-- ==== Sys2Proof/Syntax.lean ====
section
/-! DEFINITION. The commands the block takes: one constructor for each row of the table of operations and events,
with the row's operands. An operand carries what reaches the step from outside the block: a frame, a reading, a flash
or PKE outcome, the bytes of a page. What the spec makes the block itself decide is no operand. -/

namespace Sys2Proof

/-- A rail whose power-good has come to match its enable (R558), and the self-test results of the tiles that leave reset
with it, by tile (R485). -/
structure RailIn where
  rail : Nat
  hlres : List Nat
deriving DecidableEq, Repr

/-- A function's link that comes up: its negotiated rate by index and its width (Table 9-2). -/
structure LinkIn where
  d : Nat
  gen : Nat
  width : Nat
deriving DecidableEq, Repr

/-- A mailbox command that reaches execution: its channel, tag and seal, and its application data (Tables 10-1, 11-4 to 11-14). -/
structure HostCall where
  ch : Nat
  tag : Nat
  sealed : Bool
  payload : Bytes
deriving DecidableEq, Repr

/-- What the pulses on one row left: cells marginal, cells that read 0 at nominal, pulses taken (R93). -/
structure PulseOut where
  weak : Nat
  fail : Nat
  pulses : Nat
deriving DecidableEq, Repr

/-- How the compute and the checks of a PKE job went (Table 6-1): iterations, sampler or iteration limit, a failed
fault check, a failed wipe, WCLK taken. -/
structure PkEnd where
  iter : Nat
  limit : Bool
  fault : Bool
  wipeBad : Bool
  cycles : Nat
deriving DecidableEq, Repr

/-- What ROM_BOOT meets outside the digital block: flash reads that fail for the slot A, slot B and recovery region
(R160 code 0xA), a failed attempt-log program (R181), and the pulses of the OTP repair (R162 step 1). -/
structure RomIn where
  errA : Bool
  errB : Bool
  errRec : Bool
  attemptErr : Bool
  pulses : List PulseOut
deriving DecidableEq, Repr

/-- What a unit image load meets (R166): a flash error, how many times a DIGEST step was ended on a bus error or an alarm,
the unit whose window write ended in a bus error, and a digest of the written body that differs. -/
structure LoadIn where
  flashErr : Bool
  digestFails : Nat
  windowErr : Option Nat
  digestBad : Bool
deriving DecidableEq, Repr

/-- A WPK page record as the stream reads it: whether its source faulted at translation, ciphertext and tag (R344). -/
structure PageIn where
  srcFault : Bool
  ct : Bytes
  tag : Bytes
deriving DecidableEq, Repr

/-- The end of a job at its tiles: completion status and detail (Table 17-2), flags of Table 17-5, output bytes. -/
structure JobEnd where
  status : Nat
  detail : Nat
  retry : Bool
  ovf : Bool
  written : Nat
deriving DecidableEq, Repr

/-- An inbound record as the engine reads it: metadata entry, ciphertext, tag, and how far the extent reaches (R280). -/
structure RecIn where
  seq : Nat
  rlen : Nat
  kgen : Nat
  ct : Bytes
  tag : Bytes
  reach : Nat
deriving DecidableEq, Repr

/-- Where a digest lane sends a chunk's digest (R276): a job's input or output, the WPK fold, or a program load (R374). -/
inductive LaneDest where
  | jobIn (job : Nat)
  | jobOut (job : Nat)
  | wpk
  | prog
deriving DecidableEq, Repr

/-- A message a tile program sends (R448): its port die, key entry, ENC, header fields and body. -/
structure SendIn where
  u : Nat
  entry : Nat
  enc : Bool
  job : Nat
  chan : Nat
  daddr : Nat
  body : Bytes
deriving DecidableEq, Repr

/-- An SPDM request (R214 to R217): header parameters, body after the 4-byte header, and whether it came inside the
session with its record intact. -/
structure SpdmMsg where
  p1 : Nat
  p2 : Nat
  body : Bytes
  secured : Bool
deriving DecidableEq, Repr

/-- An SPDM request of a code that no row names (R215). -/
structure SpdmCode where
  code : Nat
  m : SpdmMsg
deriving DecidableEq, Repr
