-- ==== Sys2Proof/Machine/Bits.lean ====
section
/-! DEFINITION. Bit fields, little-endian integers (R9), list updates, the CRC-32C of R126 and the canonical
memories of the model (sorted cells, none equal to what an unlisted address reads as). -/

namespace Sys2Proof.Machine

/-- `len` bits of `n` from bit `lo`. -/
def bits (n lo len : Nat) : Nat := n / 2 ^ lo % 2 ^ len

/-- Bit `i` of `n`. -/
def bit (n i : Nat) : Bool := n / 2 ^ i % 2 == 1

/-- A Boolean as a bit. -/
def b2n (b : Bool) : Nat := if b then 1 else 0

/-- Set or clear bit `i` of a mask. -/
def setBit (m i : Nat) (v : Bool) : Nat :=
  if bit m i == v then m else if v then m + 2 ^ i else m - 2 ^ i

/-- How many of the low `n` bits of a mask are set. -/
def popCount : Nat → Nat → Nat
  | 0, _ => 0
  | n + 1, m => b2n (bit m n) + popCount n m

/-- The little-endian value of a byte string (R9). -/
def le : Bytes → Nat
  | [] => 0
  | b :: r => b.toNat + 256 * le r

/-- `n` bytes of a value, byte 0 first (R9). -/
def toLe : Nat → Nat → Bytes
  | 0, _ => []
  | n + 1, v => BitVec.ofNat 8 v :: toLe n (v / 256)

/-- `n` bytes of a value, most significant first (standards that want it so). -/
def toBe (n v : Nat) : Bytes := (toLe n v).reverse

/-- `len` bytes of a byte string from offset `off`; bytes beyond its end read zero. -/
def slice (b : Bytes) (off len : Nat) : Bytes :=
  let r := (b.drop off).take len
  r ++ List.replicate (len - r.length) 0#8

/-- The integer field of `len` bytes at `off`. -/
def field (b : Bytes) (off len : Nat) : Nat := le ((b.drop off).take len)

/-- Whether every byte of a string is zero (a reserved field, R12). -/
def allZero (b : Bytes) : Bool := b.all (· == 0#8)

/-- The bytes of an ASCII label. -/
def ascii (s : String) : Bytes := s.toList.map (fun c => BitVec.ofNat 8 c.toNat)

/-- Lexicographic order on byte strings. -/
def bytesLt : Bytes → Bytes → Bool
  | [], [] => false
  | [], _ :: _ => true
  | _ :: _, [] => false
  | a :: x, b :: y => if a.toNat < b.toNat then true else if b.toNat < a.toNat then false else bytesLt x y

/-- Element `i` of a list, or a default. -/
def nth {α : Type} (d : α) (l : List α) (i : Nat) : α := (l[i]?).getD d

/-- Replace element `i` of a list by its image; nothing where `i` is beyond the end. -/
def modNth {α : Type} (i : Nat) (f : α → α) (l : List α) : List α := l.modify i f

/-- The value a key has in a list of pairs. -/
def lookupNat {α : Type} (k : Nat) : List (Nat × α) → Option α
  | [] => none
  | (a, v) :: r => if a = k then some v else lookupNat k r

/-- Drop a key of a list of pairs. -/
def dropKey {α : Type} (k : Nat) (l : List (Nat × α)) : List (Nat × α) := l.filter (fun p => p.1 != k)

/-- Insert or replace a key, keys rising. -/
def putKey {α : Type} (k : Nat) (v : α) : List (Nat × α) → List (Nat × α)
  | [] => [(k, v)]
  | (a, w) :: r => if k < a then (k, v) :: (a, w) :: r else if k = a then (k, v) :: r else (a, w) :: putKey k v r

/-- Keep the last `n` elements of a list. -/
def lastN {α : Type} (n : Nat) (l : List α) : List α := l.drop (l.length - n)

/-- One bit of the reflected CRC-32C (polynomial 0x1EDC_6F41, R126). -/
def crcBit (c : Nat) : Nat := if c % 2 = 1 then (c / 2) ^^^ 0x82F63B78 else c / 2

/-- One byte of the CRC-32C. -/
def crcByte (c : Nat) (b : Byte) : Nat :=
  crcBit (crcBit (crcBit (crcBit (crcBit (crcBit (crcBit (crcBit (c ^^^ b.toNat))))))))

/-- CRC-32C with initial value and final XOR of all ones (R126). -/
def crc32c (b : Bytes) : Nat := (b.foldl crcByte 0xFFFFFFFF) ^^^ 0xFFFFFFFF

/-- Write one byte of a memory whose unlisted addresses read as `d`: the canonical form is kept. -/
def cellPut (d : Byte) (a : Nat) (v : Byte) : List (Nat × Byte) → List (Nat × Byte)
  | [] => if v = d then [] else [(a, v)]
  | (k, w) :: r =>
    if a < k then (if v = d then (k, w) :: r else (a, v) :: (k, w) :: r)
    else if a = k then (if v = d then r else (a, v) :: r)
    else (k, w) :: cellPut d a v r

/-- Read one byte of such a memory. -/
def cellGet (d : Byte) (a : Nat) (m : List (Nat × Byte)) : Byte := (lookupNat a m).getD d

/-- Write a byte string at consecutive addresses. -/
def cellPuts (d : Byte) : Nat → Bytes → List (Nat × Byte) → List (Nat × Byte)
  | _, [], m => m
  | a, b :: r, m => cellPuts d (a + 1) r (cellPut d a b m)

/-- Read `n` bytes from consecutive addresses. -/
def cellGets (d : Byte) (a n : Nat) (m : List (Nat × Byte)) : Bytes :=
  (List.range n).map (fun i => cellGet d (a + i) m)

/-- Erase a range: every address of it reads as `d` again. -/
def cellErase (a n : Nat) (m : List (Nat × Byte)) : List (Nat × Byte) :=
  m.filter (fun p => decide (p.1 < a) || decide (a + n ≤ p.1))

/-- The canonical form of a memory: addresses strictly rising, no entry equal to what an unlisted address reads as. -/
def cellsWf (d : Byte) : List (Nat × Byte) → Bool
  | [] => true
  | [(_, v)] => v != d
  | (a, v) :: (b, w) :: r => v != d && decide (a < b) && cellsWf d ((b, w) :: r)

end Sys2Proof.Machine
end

INSTRUCTIONS TO FOLLOW
What you return should match, exactly, the stretch of the listing above that runs from the line with "reads as. -/" to its last line.

REPLY
/-- The canonical form of a memory: addresses strictly rising, no entry equal to what an unlisted address reads as. -/
def cellsWf (d : Byte) : List (Nat × Byte) → Bool
  | [] => true
  | [(_, v)] => v != d
  | (a, v) :: (b, w) :: r => v != d && decide (a < b) && cellsWf d ((b, w) :: r)

end Sys2Proof.Machine
end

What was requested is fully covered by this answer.